/-! ### Dispatch and the reply -/

/-- 44_responder.md R233, R234: a request row with a reply selects its kind, starts the transfer to the requester,
stores byte 0 and leaves `ACK` with one byte produced (notes/assumptions/3.md). -/
def Obligations.ReplyRowsStartTheReply : Prop :=
  ∀ s : State, s.fault = false → s.busReq = true → s.st = .processRequest →
    ∀ row ∈ [(Instr.ctrlSetEid, ReplyKind.setEid), (.ctrlGetEid, .getEid), (.ctrlGetUuid, .getUuid),
        (.ctrlGetVersion, .getVersion), (.ctrlGetMsgTypes, .getMsgTypes), (.ctrlGetVdm, .getVdm),
        (.fmIdentifySwitch, .identifySwitch), (.fmGetPortState, .getPortState)],
      exec row.1 s = .next
        { s with
          busReq := false
          replyKind := row.2
          txLen := BitVec.ofNat 8 (replyImage Config.params row.2 s.eid s.ctx).length
          output := s.output ++ [.txStart (s.ctx.srcAddr.extractLsb' 1 7)]
          sendbuf := s.sendbuf.write 0 (s.ctx.srcAddr.extractLsb' 1 7 ++ 0b0#1)
          txPos := 1
          st := .ack }

/-- 42_control_commands.md R181, 43_fmapi_commands.md R213–R215, 44_responder.md R233: a request row without a reply
only gives the bus back and ends the transaction (notes/assumptions/3.md). -/
def Obligations.NoReplyRowsReleaseTheBus : Prop :=
  ∀ (s : State) (low : BitVec 16) (key : Key), s.fault = false → s.busReq = true → s.st = .processRequest →
    ∀ row ∈ [Instr.ctrlUnsupported low, .fmPhysPortControl, .fmSendPpbConfig, .fmUnsupported low,
        .msgUnsupported key],
      exec row s = .next
        { s with
          busReq := false
          output := s.output ++ [.busRelease]
          ctx := Ctx.cleared, rxPos := 0, rxCrc := 0, txPos := 0, txLen := 0, replyKind := .none
          st := .idle }

/-- 41_ingestion.md R142: BUS_GRANT serves the pending request, releases the bus when the request was cancelled, and
faults when no request is outstanding. -/
def Obligations.BusGrantServesOrReleases : Prop :=
  ∀ s : State, s.fault = false →
    (s.busReq = false → exec .busGrant s = .next { s with fault := true, faultCode := .grantUnrequested }) ∧
    (s.busReq = true → s.st ≠ .processRequest →
      exec .busGrant s = .next { s with busReq := false, output := s.output ++ [.busRelease] }) ∧
    (s.busReq = true → s.st = .processRequest →
      let kind := rowReplyKind (decodeKey s.ctx.key)
      (kind = .none →
        exec .busGrant s = .next
          { s with
            busReq := false
            output := s.output ++ [.busRelease]
            ctx := Ctx.cleared, rxPos := 0, rxCrc := 0, txPos := 0, txLen := 0, replyKind := .none
            st := .idle }) ∧
      (kind ≠ .none →
        exec .busGrant s = .next
          { s with
            busReq := false
            replyKind := kind
            txLen := BitVec.ofNat 8 (replyImage Config.params kind s.eid s.ctx).length
            output := s.output ++ [.txStart (s.ctx.srcAddr.extractLsb' 1 7)]
            sendbuf := s.sendbuf.write 0 (s.ctx.srcAddr.extractLsb' 1 7 ++ 0b0#1)
            txPos := 1
            st := .ack }))

/-- 44_responder.md R236: a data slot emits and stores the image byte of its position. -/
def Obligations.DataSlotSendsTheImageByte : Prop :=
  ∀ (s : State) (b : Byte), s.fault = false → s.st = .ack → s.txPos.toNat < s.txLen.toNat →
    (replyImage Config.params s.replyKind s.eid s.ctx)[s.txPos.toNat]? = some b →
    exec .txAck s = .next
      { s with
        sendbuf := s.sendbuf.write s.txPos.toNat b
        output := s.output ++ [.txByte b]
        txPos := s.txPos + 1 }

/-- 44_responder.md R237: the PEC slot emits the CRC-8 of the first `TX_LEN` bytes of the send buffer, seed 0. -/
def Obligations.PecSlotSendsTheChecksum : Prop :=
  ∀ s : State, s.fault = false → s.st = .ack → s.txPos = s.txLen →
    exec .txAck s = .next
      { s with
        output := s.output ++ [.txByte (crc8 ((List.range s.txLen.toNat).map fun i => s.sendbuf.read i))]
        txPos := s.txPos + 1 }

/-- 44_responder.md R238: the terminator slot sends no data byte, ends the transfer, releases the bus and clears the
transaction. -/
def Obligations.TerminatorSlotReleasesTheBus : Prop :=
  ∀ s : State, s.fault = false → s.st = .ack → s.txPos.toNat = s.txLen.toNat + 1 →
    exec .txAck s = .next
      { s with
        output := s.output ++ [.txEnd, .busRelease]
        ctx := Ctx.cleared, rxPos := 0, rxCrc := 0, txPos := 0, txLen := 0, replyKind := .none
        st := .idle }

/-- 44_responder.md R237, 40_checksum.md R126: in a state that meets the invariant the PEC is the CRC-8 of the whole
image, and the image with its PEC has CRC 0. -/
def Obligations.PecCoversTheWholeImage : Prop :=
  ∀ s : State, s.Inv → s.fault = false → s.st = .ack → s.txPos = s.txLen →
    ∃ t, exec .txAck s = .next t ∧
      let img := replyImage Config.params s.replyKind s.eid s.ctx
      t.output = s.output ++ [.txByte (crc8 img)] ∧ crc8 (img ++ [crc8 img]) = 0

/-- 44_responder.md R239, 70_reset_and_hazards.md R301: BUS_GRANT and L + 1 TX_ACK send the whole reply, in order, and
leave the block complete (R299) with `EID` as it was. -/
def Obligations.WholeReplyIsSent : Prop :=
  ∀ s : State, s.fault = false → s.busReq = true → s.st = .processRequest →
    s.ctx.fmNports.toNat ≤ portCap → s.sendbuf.wf = true →
    rowReplyKind (decodeKey s.ctx.key) ≠ .none →
    let img := replyImage Config.params (rowReplyKind (decodeKey s.ctx.key)) s.eid s.ctx
    ∃ t, execAll (.busGrant :: List.replicate (img.length + 1) .txAck) s = .next t ∧
      t.output = s.output ++ [.txStart (s.ctx.srcAddr.extractLsb' 1 7)] ++
        (img.tail ++ [crc8 img]).map .txByte ++ [.txEnd, .busRelease] ∧
      t.ctx = Ctx.cleared ∧ t.eid = s.eid ∧ t.complete = true

/-- 42_control_commands.md R174, the source's property: after Set Endpoint ID with an EID byte, a Get Endpoint ID
transaction's reply carries the payload `00 new_eid 00 00`. The first request may replace one that was being received,
and may be served by a grant still outstanding for a cancelled one (41_ingestion.md R131, R139). -/
def Obligations.GetEidReturnsTheAssignedEid : Prop :=
  ∀ (s : State) (set get : List Byte),
    s.fault = false → s.st = .idle ∨ s.st = .rx ∨ s.st = .rd → s.sendbuf.wf = true →
    set.getD 7 0 = 0x00#8 → set.getD 9 0 = 0x01#8 → 12 ≤ set.length →
    get.getD 7 0 = 0x00#8 → get.getD 9 0 = 0x02#8 →
    ∃ t front pec,
      execAll
        (receive set ++ [.finish, .busGrant] ++ List.replicate 16 .txAck ++
          (receive get ++ [.finish, .busGrant] ++ List.replicate 16 .txAck)) s = .next t ∧
      t.complete = true ∧
      t.output = front ++ ([0x00, set.getD 11 0, 0x00, 0x00, pec].map .txByte) ++ [.txEnd, .busRelease]

/-- 44_responder.md R242, 70_reset_and_hazards.md R300: the same request, with the same `EID`, `BUS_REQ` and
configuration, gives the same outputs, whatever else the two blocks held before and however many TX_ACK follow.
`BUS_REQ` decides whether FINISH emits REQ_BUS (41_ingestion.md R139). -/
def Obligations.IdenticalRequestsGetIdenticalReplies : Prop :=
  ∀ (s1 s2 : State) (bytes : List Byte) (n : Nat),
    s1.fault = false → s2.fault = false → s1.eid = s2.eid → s1.busReq = s2.busReq →
    s1.st = .idle ∨ s1.st = .rx ∨ s1.st = .rd → s2.st = .idle ∨ s2.st = .rx ∨ s2.st = .rd →
    s1.sendbuf.wf = true → s2.sendbuf.wf = true →
    let run := receive bytes ++ [.finish, .busGrant] ++ List.replicate n .txAck
    ∃ t1 t2 acts, execAll run s1 = .next t1 ∧ execAll run s2 = .next t2 ∧
      t1.output = s1.output ++ acts ∧ t2.output = s2.output ++ acts ∧ t1.eid = t2.eid

/-! ### What the replies say -/

/-- 44_responder.md R232: the nine bytes of the reply header. -/
def Obligations.ReplyHeaderBytes : Prop :=
  ∀ (p : Params) (kind : ReplyKind) (eid : Byte) (c : Ctx), kind ≠ .none →
    (replyImage p kind eid c).take 9 =
      [c.srcAddr.extractLsb' 1 7 ++ 0b0#1, 0x0F, BitVec.ofNat 8 ((replyImage p kind eid c).length - 3),
       p.ownAddr7 ++ 0b1#1, 0x01, c.srcEid, c.dstEid,
       0b1#1 ++ 0b1#1 ++ 0b00#2 ++ 0b0#1 ++ c.tagByte.extractLsb' 0 3, c.msgType]

/-- 42_control_commands.md R170, R173, R174, R175, R177, R178, R180: sub-header and payload of each control reply. -/
def Obligations.ControlReplyBytes : Prop :=
  ∀ (p : Params) (eid : Byte) (c : Ctx),
    let sub := [0b000#3 ++ c.ctlFlags.extractLsb' 0 5, c.ctlCmd]
    (replyImage p .setEid eid c).drop 9 = sub ++ [0x00, 0x00, eid, 0x00] ∧
    (replyImage p .getEid eid c).drop 9 = sub ++ [0x00, eid, 0x00, 0x00] ∧
    (replyImage p .getUuid eid c).drop 9 = sub ++ 0x00 :: List.ofFn p.uuid ∧
    (replyImage p .getVersion eid c).drop 9 = sub ++ [0x00, 0x01, 0x03, 0x01, 0x00, 0x00] ∧
    (replyImage p .getMsgTypes eid c).drop 9 = sub ++ [0x00, 0x02, 0x00, 0x07] ∧
    (replyImage p .getVdm eid c).drop 9 =
      sub ++ [0x00, p.vdmVendorId.extractLsb' 8 8, p.vdmVendorId.extractLsb' 0 8, 0xFF]

/-- 43_fmapi_commands.md R201: the FM-API sub-header echoes tag, command and set and declares the payload's length,
little-endian. -/
def Obligations.FmApiSubHeaderBytes : Prop :=
  ∀ (p : Params) (kind : ReplyKind) (eid : Byte) (c : Ctx),
    kind = .identifySwitch ∨ kind = .getPortState →
    let plen := BitVec.ofNat 20 ((replyImage p kind eid c).length - 21)
    ((replyImage p kind eid c).drop 9).take 12 =
      [0x01, c.fmTag, 0x00, c.fmCmd, c.fmSet, plen.extractLsb' 0 8, plen.extractLsb' 8 8,
       0b0000#4 ++ plen.extractLsb' 16 4, 0x00, 0x00, 0x00, 0x00]

/-- 43_fmapi_commands.md R209: the Identify Switch payload, bit for bit in its two masks. -/
def Obligations.IdentifySwitchPayload : Prop :=
  ∀ (p : Params) (eid : Byte) (c : Ctx),
    let payload := (replyImage p .identifySwitch eid c).drop 21
    payload.length = 72 ∧
    payload.take 4 = [p.idIngressPort, 0x00, 0x0A, BitVec.ofNat 8 (p.idNumVcsPred.val + 1)] ∧
    (∀ i, i < 32 → ∀ j, j < 8 →
      ((payload.getD (4 + i) 0).getLsbD j = decide (8 * i + j < 10)) ∧
      ((payload.getD (36 + i) 0).getLsbD j = decide (8 * i + j < p.idNumVcsPred.val + 1))) ∧
    payload.drop 68 =
      [p.idTotalVppb.extractLsb' 0 8, p.idTotalVppb.extractLsb' 8 8,
       p.idBoundVppb.extractLsb' 0 8, p.idBoundVppb.extractLsb' 8 8]

/-- 43_fmapi_commands.md R203, R204: the block of an upstream and of a downstream port. -/
def Obligations.PortBlockBytes : Prop :=
  ∀ (p : Params) (port : Byte),
    (port.toNat < 2 → portBlock p port =
      [port, 0b0000#4 ++ p.cfgUsp, 0x00, 0x00, 0x00, 0x02, 0x10, 0x10,
       0x1C, 0x05, 0x05, p.ltssm, 0x00, 0x00, 0x00, 0x00]) ∧
    (2 ≤ port.toNat → portBlock p port =
      [port, 0b0000#4 ++ p.cfgDsp, 0x02, 0x00, 0x04, 0x02, 0x10, 0x10,
       0x1C, 0x05, 0x05, p.ltssm, 0x00, 0x00, 0x00, 0x03])

/-- 43_fmapi_commands.md R212: the Get Physical Port State payload reports one block for each port requested, in the
order requested. -/
def Obligations.PortBlocksInRequestOrder : Prop :=
  ∀ (p : Params) (eid : Byte) (c : Ctx), c.fmNports.toNat ≤ 10 →
    let payload := (replyImage p .getPortState eid c).drop 21
    payload.length = 4 + 16 * c.fmNports.toNat ∧
    payload.take 4 = [c.fmNports, 0x00, 0x00, 0x00] ∧
    ∀ (i : Nat) (h : i < 10), i < c.fmNports.toNat →
      (payload.drop (4 + 16 * i)).take 16 = portBlock p c.ports[i]

/-- 44_responder.md R235, R241(a): the length of each reply image, at most 185 bytes, and its byte count. -/
def Obligations.ReplyLengths : Prop :=
  ∀ (p : Params) (eid : Byte) (c : Ctx), c.fmNports.toNat ≤ 10 →
    (replyImage p .setEid eid c).length = 15 ∧ (replyImage p .getEid eid c).length = 15 ∧
    (replyImage p .getUuid eid c).length = 28 ∧ (replyImage p .getVersion eid c).length = 17 ∧
    (replyImage p .getMsgTypes eid c).length = 15 ∧ (replyImage p .getVdm eid c).length = 15 ∧
    (replyImage p .identifySwitch eid c).length = 93 ∧
    (replyImage p .getPortState eid c).length = 25 + 16 * c.fmNports.toNat ∧
    ∀ kind, kind ≠ .none →
      (replyImage p kind eid c).length ≤ 185 ∧
      ((replyImage p kind eid c).getD 2 0).toNat + 3 = (replyImage p kind eid c).length

/-- 44_responder.md R241: what holds of every reply a dispatched request gets. -/
def Obligations.ReplyImageInvariants : Prop :=
  ∀ (p : Params) (eid : Byte) (c : Ctx), c.fmNports.toNat ≤ 10 →
    let kind := rowReplyKind (decodeKey c.key)
    let img := replyImage p kind eid c
    kind ≠ .none →
      (img.getD 2 0).toNat + 3 = img.length ∧
      img.getD 8 0 = c.msgType ∧ (c.msgType = 0x00#8 ∨ c.msgType = 0x07#8) ∧
      img.getD 5 0 = c.srcEid ∧ img.getD 6 0 = c.dstEid ∧
      crc8 (img ++ [crc8 img]) = 0x00 ∧
      (kind = .getPortState →
        (img.getD 14 0).toNat + (img.getD 15 0).toNat * 256 + (img.getD 16 0).toNat * 65536 =
          4 + 16 * (img.getD 21 0).toNat)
——————
**Directions for this task**. Above are the entries; copy out every line among them that contains the word "rxCrc".

**Answer to this problem**.
          ctx := Ctx.cleared, rxPos := 0, rxCrc := 0, txPos := 0, txLen := 0, replyKind := .none
            ctx := Ctx.cleared, rxPos := 0, rxCrc := 0, txPos := 0, txLen := 0, replyKind := .none
        ctx := Ctx.cleared, rxPos := 0, rxCrc := 0, txPos := 0, txLen := 0, replyKind := .none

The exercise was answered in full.